Restate word for word the line with "0x48 % 8 = 0" and all lines after it; please stop only at the end of the listing below.

*-*-*

-- ==== Sys2Proof/Tests/Slice0.lean ====
section
/-! SUPPORT. The model's own tests: the range checks of `WellFormed`, single steps with results taken from the spec's text, and for every statement
of the certificate states and operands that meet its hypotheses, at the ends of their ranges where the statement has clauses. -/

namespace Sys2Proof.Tests

open Sys2Proof Sys2Proof.Machine

set_option Elab.async false

/-! ### Well-formedness: one ill-formed command for each check -/

theorem test_wf_accepts : (Instr.perstAssert 1).wellFormed = true ∧ (Instr.tmuxSwitch 7).wellFormed = true ∧
    (Instr.doorbellSq 0 8191 0).wellFormed = true ∧ (Instr.flitLock 11).wellFormed = true ∧ (Instr.pageCopy (2 ^ 40 + 5) 7).wellFormed = true := by decide

theorem test_wf_ports : (Instr.perstAssert 2).wellFormed = false ∧ (Instr.tmuxSwitch 8).wellFormed = false ∧
    (Instr.doorbellSq 0 8192 0).wellFormed = false ∧ (Instr.linkStatusClear 0 12 0).wellFormed = false ∧ (Instr.flitLock 12).wellFormed = false ∧
    (Instr.extest 2).wellFormed = false := by decide

theorem test_wf_accesses : (Instr.registerWrite 0 (2 ^ 26) 8 0).wellFormed = false ∧ (Instr.bar0BadAccess 0 true 0 0).wellFormed = false ∧
    (Instr.mailboxWrite 0 [0] none none).wellFormed = false ∧ (Instr.submissionFetch 0 0 (List.replicate 9 0) false).wellFormed = false := by decide

theorem test_wf_parts : (Instr.taskIssue 8 0 0).wellFormed = false ∧ (Instr.taskIssue 0 128 0).wellFormed = false ∧
    (Instr.taskIssue 0 0 4).wellFormed = false ∧ (Instr.standPortGrant 0 16).wellFormed = false ∧ (Instr.refresh 32 0).wellFormed = false ∧
    (Instr.wearLevelling 32).wellFormed = false ∧ (Instr.programFailure 0 65536).wellFormed = false ∧ (Instr.scrub (2 ^ 27) false).wellFormed = false ∧
    (Instr.flashRead 3906250000 true none).wellFormed = false ∧ (Instr.sramUncorrectable 7 0).wellFormed = false := by decide

theorem test_wf_messages : (Instr.reportRepeatTimeout 4096).wellFormed = false ∧ (Instr.layoutDelta [.reserved 3]).wellFormed = false ∧
    (Instr.flitReceive 0 0 []).wellFormed = false ∧ (Instr.nak 0 [4096]).wellFormed = false ∧ (Instr.credit 0 [(4, 0, 1)]).wellFormed = false ∧
    (Instr.laneLock 0 [10] 0).wellFormed = false ∧ (Instr.crewFormation [(0, 0, 1)] none [] 0).wellFormed = false ∧
    (Instr.combine 0 0 0 0 [0] [] true).wellFormed = false ∧ (Instr.throttleRaise ⟨[⟨[], []⟩], 0, 0, 0, 0⟩).wellFormed = false := by decide

/-! ### Small states -/

/-- A powered module in RUN with both PCIe ports answering. -/
def sOn : State := { State.reset with
  pwr := { supply := .inRange, vin := 5400, standby := true, main := .on, pwrEn := true, present := true }
  sys := { state := .run }
  host := { State.reset.host with port0 := { link := .answering }, port1 := { link := .answering } } }

/-- The same module in state `x`. -/
def inState (x : ModState) : State := { sOn with sys := { sOn.sys with state := x } }

/-- A member of a crew of its own, at coordinate 0, in the work of tick 1. -/
def sCrew : State := { sOn with
  crew := { member := true, coord := 0, epoch := 1, master := 0, members := [⟨0, 1, 3⟩], n0 := 1 }
  tick := { num := 1, period := 100, edgeAt := 10, nominal := 10, phase := .work } }

/-- The same member in CHECK-AND-COMMIT. -/
def sCheck : State := { sCrew with tick := { sCrew.tick with phase := .checkAndCommit } }

/-- A member at coordinate 1 under the master 0, joined by port 0. -/
def sLeaf : State := { sCrew with
  img := { dims := 1 }
  crew := { sCrew.crew with coord := 1, members := [⟨0, 7, 3⟩, ⟨1, 1, 3⟩], n0 := 2 }
  ports := [(0, { state := .up, dim := 0, peerCoord := 0 })] }

/-- The master at coordinate 0 with a child at 1. -/
def sRoot : State := { sCrew with
  img := { dims := 1 }
  crew := { sCrew.crew with members := [⟨0, 1, 3⟩, ⟨1, 7, 3⟩], n0 := 2 }
  ports := [(0, { state := .up, dim := 0, peerCoord := 1 })] }

/-- The next state of a command, or the state given where it stops. -/
def after (i : Instr) (s : State) : State :=
  match exec i s with
  | .next t => t
  | _ => s

/-- The same with a whole TICK message that has arrived. -/
def gets (kind src : Nat) (hdr : BitVec 128) (body : List Byte) (s : State) : State := { s with yard := { s.yard with inbox := s.yard.inbox ++ [⟨src, kind, hdr, body, []⟩] } }

/-! ### Queue and reset -/

theorem witness_StepRunsFrontCommand : ({ sOn with pending := [.mailboxDone, .loadComplete] } : State).pending = .mailboxDone :: [.loadComplete] ∧
    State.reset.pending = [] := by decide

theorem witness_StepKeepsStatus : State.reset.statusOk ∧ sCrew.statusOk ∧ (inState .train).statusOk := by
  refine ⟨?_, ?_, ?_⟩ <;> unfold State.statusOk <;> decide

theorem witness_StepKeepsMemories : State.reset.memsOk ∧ sCrew.memsOk := by
  constructor <;> unfold State.memsOk <;> decide

theorem test_reset_idles : step State.reset = .next State.reset := rfl

theorem test_reset_status : State.reset.statusOk ∧ State.reset.memsOk := by
  constructor
  · unfold State.statusOk; decide
  · unfold State.memsOk; decide

theorem witness_BoardWriters : (Instr.verify).writesNor = false ∧ (Instr.verify).writesRomHold = false ∧ (Instr.verify).writesJtag = false ∧
    (Instr.mailboxDone).changesState = false := by decide

theorem witness_StateChanges : ({ inState .fault with sys := { state := .fault, faultClass := 2 } } : State).statusOk := by
  unfold State.statusOk; decide

/-! ### Power and start-up -/

theorem witness_PowerUpInputs : State.reset.pwr.supply ≠ .inRange ∧ 4800 ≤ (4800 : BitVec 16).toNat ∧ (5700 : BitVec 16).toNat ≤ 5700 := by decide

theorem test_powers_up : (after .powerUpHoldoffExpiry (after (.pwrEnAssert true) (after (.standbyPowerUp 5400) State.reset))).pwr.main = .starting := by decide

theorem test_power_good_enters_rom : (after (.powerGood true) (after (.pwrEnAssert true) (after (.standbyPowerUp 5400) State.reset))).sys.state = .rom ∧
    (after (.powerGood true) (after (.pwrEnAssert true) (after (.standbyPowerUp 5400) State.reset))).sys.compat = true := by decide +kernel

theorem test_absent_card_stays_off : (after (.pwrEnAssert false) (after (.standbyPowerUp 5400) State.reset)).pwr.main = .off := by decide +kernel

theorem witness_PowerLoss : sOn.pwr.main ≠ .off ∧ State.reset.pwr.main = .off ∧ (4550 : BitVec 16).toNat ≤ 4550 ∧ 5850 ≤ (5850 : BitVec 16).toNat := by decide

theorem test_undervoltage_cuts_power : (after (.undervoltage 4550) sOn).sys.state = .off ∧ (after (.undervoltage 4550) sOn).pwr.holdoff = true ∧
    (after (.undervoltage 4551) sOn).sys.state = .run := by decide +kernel

theorem witness_ModuleReset : sOn.bar0Open 0 = true ∧ sOn.bar0Open 1 = true ∧ (0xFFA5 : W64).toNat % 256 = 0xA5 ∧ (0xA4 : W64).toNat % 256 ≠ 0xA5 ∧
    (inState .fault).bar0Open 0 = true ∧ (inState .fault).serving = true ∧ (inState .fault).mbx.busy = false := by decide

theorem test_reset_key : (after (.hubControlReset 0 0xA5) sCrew).sys.state = .rom ∧ (after (.hubControlReset 0 0xA5) sCrew).crew.member = false ∧
    (after (.hubControlReset 0 0x5A) sCrew).sys.state = .run := by decide +kernel

theorem witness_PowerGoodEntersRom : (after (.pwrEnAssert true) (after (.standbyPowerUp 5400) State.reset)).pwr.main = .starting := by decide

theorem witness_ImageLoads : (inState .rom).sys.state = .rom ∧ (inState .rom).pwr.main = .on ∧ (inState .rom).smb.romHold = false ∧
    headerBad (imgHeader (inState .rom).nor) = true ∧ ({ sOn with smb := { romHold := true } } : State).smb.romHold = true ∧
    ({ inState .load with sys := { state := .load, progress := 100 } } : State).sys.progress = 100 := by decide +kernel

theorem test_blank_nor_faults : (after (.imageLoad true) (inState .rom)).sys.state = .fault ∧ (after (.imageLoad true) (inState .rom)).sys.faultClass = 2 ∧
    (after (.imageLoad false) (inState .rom)).sys.faultClass = 2 := by decide +kernel

theorem witness_VerifyTrainJoin : (inState .verify).sys.state = .verify ∧ (inState .train).sys.state = .train := by decide

/-! ### PCIe ports and BAR0 -/

theorem witness_PciePortEvents : Sparse.wf ({} : Queue) sOn.host.queues = true ∧ sOn.bar0Open 1 = true ∧ State.reset.pwr.main = .off ∧
    ({ sOn with host := { sOn.host with port1 := {} } } : State).pwr.main = .on ∧
    (({ sOn with host := { sOn.host with port1 := {} } } : State).hostPort 1).link = .inReset := by decide

theorem test_perst_retries_in_rom : ((after (.perstDeassert 1) { inState .rom with host := { sOn.host with port1 := {} } }).hostPort 1).link = .retry ∧
    ((after (.perstDeassert 1) { sOn with host := { sOn.host with port1 := {} } }).hostPort 1).link = .answering ∧
    ((after (.perstAssert 1) sOn).hostPort 0).link = .answering := by decide

theorem test_perst_before_power : ((after (.perstDeassert 0) {}).hostPort 0).link = .inReset ∧ ((after (.perstDeassert 0) {}).hostPort 0).perstN = true ∧
    ((after (.powerGood false) { pwr := { main := .starting }, host := { port0 := { perstN := true } } }).hostPort 0).link = .retry := by decide +kernel

theorem witness_BadAccess : sOn.bar0Open 0 = true ∧ ¬((2 = 8 ∧ 4 % 8 = 0) ∨ (2 = 4 ∧ 4 % 4 = 0)) ∧ ¬((8 = 8 ∧ 4 % 8 = 0) ∨ (8 = 4 ∧ 4 % 4 = 0)) ∧
    0x48 % 8 = 0 ∧ 0x4C % 8 = 4 ∧ 0x4C % 4 = 0 := by decide

theorem test_bad_access_sets_access : ((after (.bar0BadAccess 1 true 0x41 4) sOn).hostPort 1).hostErr = 4 ∧
    (after (.bar0BadAccess 1 false 0x41 4) sOn).host.lastRead = 0xFFFF_FFFF_FFFF_FFFF := by decide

*-*-*

■ Task output ■
    0x48 % 8 = 0 ∧ 0x4C % 8 = 4 ∧ 0x4C % 4 = 0 := by decide

theorem test_bad_access_sets_access : ((after (.bar0BadAccess 1 true 0x41 4) sOn).hostPort 1).hostErr = 4 ∧
    (after (.bar0BadAccess 1 false 0x41 4) sOn).host.lastRead = 0xFFFF_FFFF_FFFF_FFFF := by decide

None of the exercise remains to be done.